A life is a collection of moments, strung into years. Some loom larger in our minds than others, but even the least-remembered moment has its part in shaping our fate. One seemingly inconsequential moment can change a life, and one seemingly inconsequential life can alter the course of history.
- Excerpt from a model essay, 'Fateweavers - Are Their Powers Real?'
Today was supposed to be a special day. My special day.
I worked hard to get here. The Aiestan Academy takes in only about a hundred candidates every year and on average the number of applicants is around two thousand. That's two thousand capable people who have already proven an exceptional aptitude for the Art, out of a population of about eighteen million. Anyone's grandmother can use a well-calibrated artefact with the barest fart of arcana, and the average person can probably only recognise the basic set of activation glyphs and doesn't even know how the read the others, let alone make them. Anyone who wants to even dream about entering the Academy needs to be functionally fluent with glyphs, and also put in the years of practice and dedication to build up the capacity to be able to do glyphless work.
So yeah, it's a big deal that I got in. My parents were happy, my sister was happy, I was happy.
And then the rumours started. There would be someone in my year who was the subject of a Prophecy.
These things supposedly roll around once every few generations. Small prophecies get made all the time and they skew the probabilities heavily in favour of the subjects of those prophecies, but they can sometimes just not come true too. But big Prophecies (the capital 'P' matters - my teachers hammered it into me) almost always come true unless a shitload of effort is put into thwarting them.

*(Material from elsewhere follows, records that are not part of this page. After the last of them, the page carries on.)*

/-- A command that completes with `smul` of an operand and a raw scalar obeys the rule of R158 and R159. -/
theorem scalarCommandRule_of_exec {i : Instr} {read : Regs → Result Point} {In : Regs → Prop} {pt : Regs → Point}
    {k : Regs → Nat} (hread : ChecksRange read In pt)
    (hexec : ∀ s, exec i s = curveCompletion writePoint read (fun c pt => smul c pt (k (latched s))) s) :
    ScalarCommandRule i In pt k := by
  intro s x
  rw [hexec]
  refine ⟨curveCompletion_of_not_in hread, fun hc hin => ?_⟩
  refine ⟨smul (curveOf x) (pt x) (k x), smulEnds_smul _ _ _, fun r' => eq_smul_of_smulEnds, ?_⟩
  rw [curveCompletion_of_in hread hc hin]
  exact endsAs_complete s (curveOf_p_le _) fun rt => reduced_of_smul (curveOf_p_pos hc) (hread.reduced hin)

end Sys2Proof.Machine
end

section
/-! The obligations about the curve commands (spec/41_curve.md R152 to R160). -/

namespace Sys2Proof.Proofs
open Sys2Proof.Machine Sys2Proof.Spec

/-- Settles O30: the flag is `onCurve` of point operand 1, which is the equation by `onCurve_iff`. -/
theorem oncurveAnswersTheEquation : Obligations.OncurveAnswersTheEquation := by
  intro s x
  refine ⟨fun hc htag => ?identity, fun hc htag hx hy => ?affine, curveCompletion_of_not_in point1_checksRange⟩
  case identity =>
    have hheld : held1 x = .inf := if_pos htag
    rw [exec_oncurve_of_in hc (.inl htag), hheld]
    rfl
  case affine =>
    have hheld : held1 x = .aff x.x1.toNat x.y1.toNat := if_neg htag
    have hiff := onCurve_iff (c := curveOf x) (pt := .aff x.x1.toNat x.y1.toNat)
    rw [exec_oncurve_of_in hc (.inr ⟨hx, hy⟩), hheld]
    refine ⟨fun heq => ?_, fun hne => ?_⟩
    · rw [if_pos (hiff.mpr heq)]
    · rw [if_neg fun hon => hne (hiff.mp hon)]

/-- Settles O31: PADD ends as `padd` does, and each clause is one of the equations of `padd`. -/
theorem paddFollowsItsSteps : Obligations.PaddFollowsItsSteps := by
  intro s x c p
  refine ⟨exec_padd_of_not_in, fun hc h1 h2 => ?_⟩
  have hends : EndsAs s (exec .padd s) (padd c (held1 x) (held2 x)) := endsAs_exec_padd hc h1 h2
  refine ⟨fun hoff => by rwa [padd_of_not_onCurve hoff] at hends, fun hon1 hon2 => ?_⟩
  rw [padd_of_onCurve hon1 hon2] at hends
  refine ⟨fun hinf => by rwa [hinf, paddOn_inf_left] at hends,
    fun hinf => by rwa [hinf, paddOn_inf_right] at hends, ?_⟩
  intro x1 y1 x2 y2 heq1 heq2
  have hred1 : Reduced p (held1 x) := reduced_pointHeld h1
  have hred2 : Reduced p (held2 x) := reduced_pointHeld h2
  rw [heq1] at hends hred1
  rw [heq2] at hends hred2
  refine ⟨fun hx hy => ?inverse, fun hx hy h => ?equal, fun hx hy h => ?equalX, fun hx => ?chord⟩
  case inverse => rwa [paddOn_of_inverse hx hy] at hends
  case equal => rwa [paddOn_of_eq hx hy h] at hends
  case equalX =>
    have hzero : fsub x2 x1 c.p = 0 := hx ▸ fsub_self_eq_zero x1 c.p
    rwa [paddOn_of_not_inverse_of_ne hy h, chord_of_fsub_eq_zero hzero] at hends
  case chord =>
    rw [paddOn_of_x_ne hx, chord_of_fsub_ne_zero (fsub_ne_zero hred2.1 hred1.1 (Ne.symm hx))] at hends
    change (OnCurve c (chordPoint p x1 y1 x2 y2) → EndsWithPoint s _ (chordPoint p x1 y1 x2 y2)) ∧
      (¬ OnCurve c (chordPoint p x1 y1 x2 y2) → _)
    refine ⟨fun hon => ?_, fun hoff => ?_⟩
    · rwa [if_pos (onCurve_iff.mpr hon)] at hends
    · rwa [if_neg fun hon => hoff (onCurve_iff.mp hon)] at hends

/-- Settles O32: PDBL ends as `pdbl` does, and each clause is one of the equations of `pdbl`. -/
theorem pdblFollowsItsSteps : Obligations.PdblFollowsItsSteps := by
  intro s x c p
  refine ⟨curveCompletion_of_not_in point1_checksRange, fun hc h1 => ?_⟩
  have hends : EndsAs s (exec .pdbl s) (pdbl c (held1 x)) := endsAs_exec_pdbl hc h1
  refine ⟨fun hoff => by rwa [pdbl_of_not_onCurve hoff] at hends, fun hinf => by rwa [hinf, pdbl_inf] at hends, ?_⟩
  intro x1 y1 heq hon
  rw [heq, pdbl_aff hon] at hends
  refine ⟨fun hy => ?orderTwo, fun hy => ?tangent⟩
  case orderTwo => rwa [tangent_of_eq_zero hy] at hends
  case tangent => rwa [tangent_of_ne_zero hy] at hends
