-- ==== Sys2Proof/WellFormed.lean ====
section
/-! DEFINITION. Which instructions are legal commands. Register indexes and the selector S cannot be out of range by their types; the one check left is the CSR number. -/
namespace Sys2Proof

/-- The CSR numbers a CSRR may name: 0 to 13 (R66, R122). -/
def csrLegal (csr : Fin 16) : Bool := csr.val ≤ 13

/-- A well-formed instruction: "CSRR … and CSR ≤ 13" (R66); every other constructor is legal with any operands. -/
def Instr.wf : Instr → Bool
  | .cvtH2f _ _ => true
  | .cvtF2h _ _ => true
  | .cvtH2fBuf _ _ _ => true
  | .cvtF2hBuf _ _ _ => true
  | .bswap16 _ _ => true
  | .bswap16Buf _ _ => true
  | .payloadIn _ _ => true
  | .hdrParse _ _ => true
  | .alloc _ _ _ _ _ => true
  | .free _ => true
  | .csrr _ csr => csrLegal csr

end Sys2Proof
end

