-- ==== Sys2Proof/Machine/PixelBufferAllocator.lean ====
section
/-! DEFINITION. The pixel_buffer_allocator (44_pixel_buffer_allocator): geometry and size, ALLOC and FREE. -/
namespace Sys2Proof.Machine

/-- The geometry is valid exactly when w > 0, h > 0 and c ∈ {1, 3} (R117). -/
def geometryOk (w h c : Int) : Bool := decide (0 < w) && decide (0 < h) && (decide (c = 1) || decide (c = 3))

/-- ALLOC's checks before the request, in the order of R119: the code it raises, or the exact count and bytes
(R118). -/
def allocSize (width height channels : XReg) (size : SampleSize) (s : State) : Except ResultCode (Nat × Nat) :=
  let w := s.intX width
  let h := s.intX height
  let c := s.intX channels
  if geometryOk w h c = false then .error .validationError
  else
    let count := (w * h * c).toNat
    let bytes := count * sampleBytes size
    if 2 ^ 32 - 1 < bytes then .error .allocFailure else .ok (count, bytes)

/-- ALLOC_BASE <- b; ALLOC_COUNT <- count; ALLOC_BYTES <- bytes (R119), both of which fit in 32 bits (R118). -/
def State.setAlloc (s : State) (b : Word) (count bytes : Nat) : State :=
  { s with allocBase := b, allocCount := BitVec.ofNat 32 count, allocBytes := BitVec.ofNat 32 bytes }

/-- ALLOC (R119). An answer that breaks the allocator's contract is refused by name (U11). -/
def execAlloc (rd width height channels : XReg) (size : SampleSize) (s : State) : Host.Outcome State Fault Refusal :=
  match allocSize width height channels size s with
  | .error code => raise code s
  | .ok (count, bytes) =>
    match s.allocRequest bytes with
    | .failed t => raise .allocFailure t
    | .granted b t => done ((t.setX rd b).setAlloc b count bytes)
    | .inadmissible => .refused .allocContract

/-- FREE (R120). For an address that is not a live base the allocator's behaviour is not defined and the model
records a fault (R52, U1). -/
def execFree (base : XReg) (s : State) : Host.Outcome State Fault Refusal :=
  if s.natX base = 0 then raise .invalidArgument s
  else
    match s.allocRelease (s.natX base) with
    | some t => done t
    | none => .fault .badRelease

end Sys2Proof.Machine
end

It's the kind of stuff legends are made of. I only remember a couple of big Prophecies from history and the only one I remember that didn't get fulfilled basically failed because another nation poured everything they could into averting it and almost screwed the Empire over. But the Empire somehow managed to survive that mess even with the Chosen One dead, so apparently the Chosen One wasn't that important after all. It's a sore point for the pro-Prophecy people.
Anyway, as fate would have it, my entry into the Aiestan Academy would be overshadowed by the existence of a Chosen One.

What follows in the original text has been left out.